All classes have the following methods in common:
- `__init__(self, n_components)`: creates the class instance with specified number of latent components.
- `fit(self, X, Y, ...)`: fits the PTFA model to the given data using a tailored EM algorithm for each class and extracts latent factors.
- `fitted(self, ...)`: computes the in-sample fitted values for the targets.
- `predict(self, X)`: out-of-sample predicted values of targets using new features `X`.
In addition, each class comes equipped with specific functions to handle the respective data-generating processes.
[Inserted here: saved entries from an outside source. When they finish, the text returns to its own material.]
-- ==== Sys2Proof/Machine/Dispatch.lean ====
section
/-! DEFINITION. The dispatch of a command to its meaning, one arm a command. -/
namespace Sys2Proof.Machine

/-- The effect of a command on everything but the queue. -/
def exec (i : Instr) (s : State) : Host.Outcome State Fault Refusal :=
  match i with
  | .powerOn => Sys2Proof.Machine.execPowerOn s
  | .resetNAssert => Sys2Proof.Machine.execResetNAssert s
  | .resetNRelease => Sys2Proof.Machine.execResetNRelease s
  | .startUpSelfTestComplete memoryPass logicPass pins => Sys2Proof.Machine.execStartUpSelfTestComplete memoryPass logicPass pins s
  | .opening => Sys2Proof.Machine.execOpening s
  | .frameClose b bits => Sys2Proof.Machine.execFrameClose b bits s
  | .frameAbort b bits => Sys2Proof.Machine.execFrameAbort b bits s
  | .fifoTake b => Sys2Proof.Machine.execFifoTake b s
  | .encoderReferenceDrop b => Sys2Proof.Machine.execEncoderReferenceDrop b s
  | .block b => Sys2Proof.Machine.execBlock b s
  | .stall b => Sys2Proof.Machine.execStall b s
  | .mixTargetReached b => Sys2Proof.Machine.execMixTargetReached b s
  | .torqueAchieved b => Sys2Proof.Machine.execTorqueAchieved b s
  | .slipped b => Sys2Proof.Machine.execSlipped b s
  | .pollExpiry b => Sys2Proof.Machine.execPollExpiry b s
  | .linkUp b => Sys2Proof.Machine.execLinkUp b s
  | .linkLost b => Sys2Proof.Machine.execLinkLost b s
  | .qualityBlockEnd b => Sys2Proof.Machine.execQualityBlockEnd b s
  | .noContact b => Sys2Proof.Machine.execNoContact b s
  | .holdTimeElapsed b => Sys2Proof.Machine.execHoldTimeElapsed b s
  | .torqueTimeout b => Sys2Proof.Machine.execTorqueTimeout b s
  | .spinLate b => Sys2Proof.Machine.execSpinLate b s
  | .mixIncomplete b => Sys2Proof.Machine.execMixIncomplete b s
  | .torqueMissed b => Sys2Proof.Machine.execTorqueMissed b s
  | .waitTimeout b => Sys2Proof.Machine.execWaitTimeout b s
  | .conversionEnd code => Sys2Proof.Machine.execConversionEnd code s
  | .roundStart => Sys2Proof.Machine.execRoundStart s
  | .breachChange code => Sys2Proof.Machine.execBreachChange code s
  | .monitorFault code => Sys2Proof.Machine.execMonitorFault code s
  | .monitorFaultClear code => Sys2Proof.Machine.execMonitorFaultClear code s
  | .warmupEnd code => Sys2Proof.Machine.execWarmupEnd code s
  | .transferBegin p => Sys2Proof.Machine.execTransferBegin p s
  | .transferEnd p received => Sys2Proof.Machine.execTransferEnd p received s
  | .frameError p => Sys2Proof.Machine.execFrameError p s
  | .unknownKind p => Sys2Proof.Machine.execUnknownKind p s
  | .nop p => Sys2Proof.Machine.execNop p s
  | .clearCause p => Sys2Proof.Machine.execClearCause p s
  | .readStatus p => Sys2Proof.Machine.execReadStatus p s
  | .readLive p => Sys2Proof.Machine.execReadLive p s
  | .readHole p => Sys2Proof.Machine.execReadHole p s
  | .readRow p => Sys2Proof.Machine.execReadRow p s
  | .readFault p => Sys2Proof.Machine.execReadFault p s
  | .readAttributes p => Sys2Proof.Machine.execReadAttributes p s
  | .readMonitor p => Sys2Proof.Machine.execReadMonitor p s
  | .readLink p => Sys2Proof.Machine.execReadLink p s
  | .beginHole b => Sys2Proof.Machine.execBeginHole b s
  | .collar b => Sys2Proof.Machine.execCollar b s
  | .drill b => Sys2Proof.Machine.execDrill b s
  | .retract b => Sys2Proof.Machine.execRetract b s
  | .insert b => Sys2Proof.Machine.execInsert b s
  | .spin b => Sys2Proof.Machine.execSpin b s
  | .torque b => Sys2Proof.Machine.execTorque b s
  | .stop b => Sys2Proof.Machine.execStop b s
  | .abandon b => Sys2Proof.Machine.execAbandon b s
  | .resume b => Sys2Proof.Machine.execResume b s
  | .bitChanged b => Sys2Proof.Machine.execBitChanged b s
  | .supportSet => Sys2Proof.Machine.execSupportSet s
  | .supportReleased => Sys2Proof.Machine.execSupportReleased s
  | .rowAdvance => Sys2Proof.Machine.execRowAdvance s
  | .tramDone => Sys2Proof.Machine.execTramDone s
  | .waive => Sys2Proof.Machine.execWaive s
  | .clearOverflow => Sys2Proof.Machine.execClearOverflow s
  | .setPlan => Sys2Proof.Machine.execSetPlan s
  | .flowTram => Sys2Proof.Machine.execFlowTram s
  | .flowSupport => Sys2Proof.Machine.execFlowSupport s
  | .flowRelease => Sys2Proof.Machine.execFlowRelease s
  | .writeZone => Sys2Proof.Machine.execWriteZone s
  | .loadZone => Sys2Proof.Machine.execLoadZone s
  | .saveWear => Sys2Proof.Machine.execSaveWear s
  | .pageWriteComplete => Sys2Proof.Machine.execPageWriteComplete s
  | .loadComplete => Sys2Proof.Machine.execLoadComplete s
  | .saveComplete => Sys2Proof.Machine.execSaveComplete s
  | .selfCheck => Sys2Proof.Machine.execSelfCheck s
  | .checkStepEnd code => Sys2Proof.Machine.execCheckStepEnd code s
  | .reset pins => Sys2Proof.Machine.execReset pins s
  | .flagSeen b bits => Sys2Proof.Machine.execFlagSeen b bits s
  | .frameStart b bits => Sys2Proof.Machine.execFrameStart b bits s
  | .syncLostToHunt b bits => Sys2Proof.Machine.execSyncLostToHunt b bits s
  | .powerOff => Sys2Proof.Machine.execPowerOff s

end Sys2Proof.Machine
end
More details on the routines and the additional arguments `...` each command can take can be found in the documentation for each class in the [GitHub repository](https://github.com/smonto2/PTFA/tree/main/src/ptfa/)).
Finally, all classes can handle missing-at-random data in the form of [`numpy.nan` entries](https://numpy.org/doc/stable/reference/constants.html#numpy.nan) in the data arrays `X` and `Y`. Alternatively, these arrays can be directly passed as [`numpy.MaskedArray` objects](https://numpy.org/doc/stable/reference/maskedarray.html#masked-arrays).
## Usage
A large example showcasing the capabilities of PTFA is provided in the package repository: [Example Notebook](https://github.com/smonto2/PTFA/blob/main/example.ipynb).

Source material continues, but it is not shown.